訪日中国人は日本で何を検索しているのか?

中国人は“百度”で日本の何を調べている?

 世界的な影響力を持つIT企業といえば、アメリカの代表的な4社の頭文字を取った“GAFA”を思い浮かべる方が多いのではないでしょうか。Google、Amazon、Facebook、Appleは日本でもよく知られていますよね。実は現在、この4社をしのぐ勢いの企業が中国の“BATH”です。こちらは百度(バイドゥ)、阿里巴巴集団(アリババ・グループ・ホールディング)、騰訊控股(テンセント)、華為技術(ファーウェイ)の4社の頭文字を取っています。近年はBATHの4社もよく耳にしますよね。

 BATHの一角に上げられる百度は、「中国のGoogle」と呼ばれるようにウェブサービス全般を提供しており、特に検索エンジンは中国人なら知らない人はいないといえるほどです。そんな百度の日本法人である百度ジャパンが、2019年12月25日に訪日中国人の百度検索動向ランキングを発表しました。これは2019年1月1日から12月15日までの期間、日本における中国人が百度検索で検索した結果を統計し都道府県、観光地・名所、グルメ、アニメの4分野について順位づけしたものです。

 今回はこのランキングの中でも訪日旅行に関わりが深い都道府県、観光地・名所、グルメのランキングをご紹介します。

2019年の百度ジャパン検索ランキング

 それでは、発表されたランキングを前年の2018年の結果と比較しながら見てみましょう。

 まず都道府県ランキングは以下のようになりました。

1位:北海道
2位:東京都
3位:京都府
4位:沖縄県
5位:大阪府

 前年3位の北海道が初の1位を獲得。これは2022年の冬季オリンピック・パラリンピックが北京で開催されることから、中国国内でウィンタースポーツへの関心が高まっているためと考えられます。前年5位の東京都が2位に浮上しているのも、東京オリンピック・パラリンピック開催イヤーだからなのでしょう。前年1位の大阪府は5位に後退しましたが、梅田や心斎橋のようなより細かいエリア名での検索は変わらず多いです。また、東京都周辺の横浜、伊豆、軽井沢などの検索も増加しています。

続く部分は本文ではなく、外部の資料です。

theorem readIbufByHost_of_shown {a : Nat} {b : Byte} {s : State} (ha : a < Config.ibufCap)
    (hp : s.phase = .idle) (hb : Memory.read? s.ibuf a = some b) :
    readIbufByHost a s = .next (recordReading (.ibuf a) (b.setWidth 64) s) := by
  simp only [readIbufByHost, if_pos ha, hp, hb]

theorem readIbufByHost_of_hidden {a : Nat} {s : State} (ha : a < Config.ibufCap)
    (h : s.phase ≠ .idle ∨ Memory.read? s.ibuf a = none) :
    readIbufByHost a s = .next (recordFree (.ibuf a) 8 s) := by
  rw [readIbufByHost, if_pos ha]
  split
  · next hp hb => simp [hp, hb] at h
  · rfl

theorem readObufByHost_of_shown {a : Nat} {b : Byte} {s : State} (ha : a < Config.obufCap)
    (hp : s.phase = .idle) (hl : a < s.olen.toNat) (hb : Memory.read? s.obuf a = some b) :
    readObufByHost a s = .next (recordReading (.obuf a) (b.setWidth 64) s) := by
  simp only [readObufByHost, if_pos ha, hp, hb, if_pos hl]

theorem readObufByHost_of_hidden {a : Nat} {s : State} (ha : a < Config.obufCap)
    (h : s.phase ≠ .idle ∨ s.olen.toNat ≤ a) :
    readObufByHost a s = .next (recordFree (.obuf a) 8 s) := by
  rw [readObufByHost, if_pos ha]
  split
  · next hp hb => rw [if_neg (by simp [hp] at h; omega)]
  · rfl

/-- Settles O29: each clause is the rule of its write. -/
theorem hostWritesStoreOnlyWhileIdle : Obligations.HostWritesStoreOnlyWhileIdle := by
  unfold Obligations.HostWritesStoreOnlyWhileIdle
  intro s rest
  refine ⟨fun v h => step_of_host h (by simp), fun n h hn => ?_, fun n h hp => ?_,
    fun a b h ha => ?_, fun v h => step_of_host h (by simp), fun n h => step_of_host h (by simp),
    fun n h => step_of_host h (by simp), fun a b h ha => ?_⟩
  · rw [step_of_host h (by simp)]
    exact writeIlen_of_legal hn _
  · rw [step_of_host h (by simp)]
    exact writeIlen_of_busy (by exact hp) n
  · rw [step_of_host h (by simp)]
    exact writeIbufByHost_of_lt ha b _
  · rw [step_of_host h (by simp)]
    exact if_pos ha

/-- Settles O30: each clause is the rule of its read, in the case its premises choose. -/
theorem hostReadsReturnStoredOrFreeValues : Obligations.HostReadsReturnStoredOrFreeValues := by
  unfold Obligations.HostReadsReturnStoredOrFreeValues
  intro s rest s' free
  have hreg : ∀ r, s.agenda = .host (.rd r) :: rest → step s = .next (readRegister r s') :=
    fun r h => step_of_host h (by simp)
  have hibuf : ∀ a, s.agenda = .host (.rdIbuf a) :: rest → step s = readIbufByHost a s' :=
    fun a h => step_of_host h (by simp)
  have hobuf : ∀ a, s.agenda = .host (.rdObuf a) :: rest → step s = readObufByHost a s' :=
    fun a h => step_of_host h (by simp)
  refine ⟨fun h => ?status, fun hp => ?idle, fun hp => ?busy⟩
  case status =>
    rw [hreg _ h, readRegister_of_shown (.inr rfl)]
    rfl
  case idle =>
    have hshown : ∀ r, s.agenda = .host (.rd r) :: rest →
        step s = .next (recordReading (.reg r) (registerValue r s') s') := fun r h => by
      rw [hreg r h, readRegister_of_shown (.inl (by exact hp))]
    exact ⟨hshown .cmd, hshown .val, hshown .ilen, hshown .olen, hshown .errpos,
      fun a b h ha hb => (hibuf a h).trans (readIbufByHost_of_shown ha hp hb),
      fun a b h ha hl hb => (hobuf a h).trans (readObufByHost_of_shown ha hp hl hb),
      fun a h ha hb => (hibuf a h).trans (readIbufByHost_of_hidden ha (.inr hb)),
      fun a h ha hl => (hobuf a h).trans (readObufByHost_of_hidden ha (.inr hl))⟩
  case busy =>
    exact ⟨fun r hr h => by rw [hreg r h, readRegister_of_hidden (by exact hp) hr]; rfl,
      fun a h ha => (hibuf a h).trans (readIbufByHost_of_hidden ha (.inl hp)),
      fun a h ha => (hobuf a h).trans (readObufByHost_of_hidden ha (.inl hp))⟩

/-- While the core is busy, a host action that answers changes at most the record of the reads: its
writes are ignored, and its reads give the stored `STATUS` or a free value. -/
theorem hostAct_of_busy {a : HostAction} {s t : State} (hp : s.phase ≠ .idle)
    (h : hostAct a s = .next t) : ∃ r k, t = { s with readings := r, freeIdx := k } := by
  have hsame : .next s = (.next t : Result State) →
      ∃ r k, t = { s with readings := r, freeIdx := k } := fun h =>
    ⟨s.readings, s.freeIdx, (Host.Outcome.next.inj h).symm⟩
  cases a with
  | wrCmd c =>
    obtain ⟨i, -, hc⟩ | hc := writeCmd_eq_start c
    all_goals exact hsame (by rw [← h, hostAct, hc, startCommand_of_busy hp])
  | wrVal v => exact hsame (by rw [← h, hostAct, if_neg hp])
  | wrIlen n => exact hsame (by rw [← h, hostAct, writeIlen_of_busy hp])
  | wrIbuf a b =>
    by_cases ha : a < Config.ibufCap
    · exact hsame (by rw [← h, hostAct, writeIbufByHost_of_lt ha, if_neg hp])
    · simp [hostAct, writeIbufByHost, ha] at h
  | wrObuf a b =>
    by_cases ha : a < Config.obufCap
    · exact hsame (by rw [← h, hostAct, if_pos ha])
    · simp [hostAct, ha] at h
  | rd r =>
    cases h
    by_cases hr : r = .status
    · exact ⟨_, _, readRegister_of_shown (.inr hr)⟩
    · exact ⟨_, _, readRegister_of_hidden hp hr⟩
  | rdIbuf a =>
    by_cases ha : a < Config.ibufCap
    · rw [hostAct, readIbufByHost_of_hidden ha (.inl hp)] at h
      exact ⟨_, _, (Host.Outcome.next.inj h).symm⟩
    · simp [hostAct, readIbufByHost, ha] at h
  | rdObuf a =>
    by_cases ha : a < Config.obufCap
    · rw [hostAct, readObufByHost_of_hidden ha (.inl hp)] at h
      exact ⟨_, _, (Host.Outcome.next.inj h).symm⟩
    · simp [hostAct, readObufByHost, ha] at h
  | wrStatus | wrOlen | wrErrpos | wait => exact hsame h

/-- Settles O31: the step is the host's action, which keeps the block of a busy core. -/
theorem busyBlockIsNotTheHosts : Obligations.BusyBlockIsNotTheHosts := by
  unfold Obligations.BusyBlockIsNotTheHosts
  intro s t a rest hp ha h hs
  rw [step_of_host h ha] at hs
  obtain ⟨r, k, rfl⟩ := hostAct_of_busy (by exact hp) hs
  exact ⟨rfl, rfl⟩

end Sys2Proof.Machine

 次に、観光地・名所ランキングは以下のようになりました。

1位:河口湖
2位:富士山
3位:東京スカイツリー
4位:皇居
5位:お台場

 前年3位の河口湖が初の1位を獲得。また、富士山が2年ぶりに5位圏内に返り咲きました。観光地・名所ランキングは入れ替わりが多く、前年の5位圏内で2019年もランクインしたのは河口湖と前年1位の皇居のみ。元号が令和に変わったこともあり、皇居への関心は変わらず強いようで、皇居正門から二重橋濠に架かる正門鉄橋と正門石橋の総称である二重橋も多く検索されました。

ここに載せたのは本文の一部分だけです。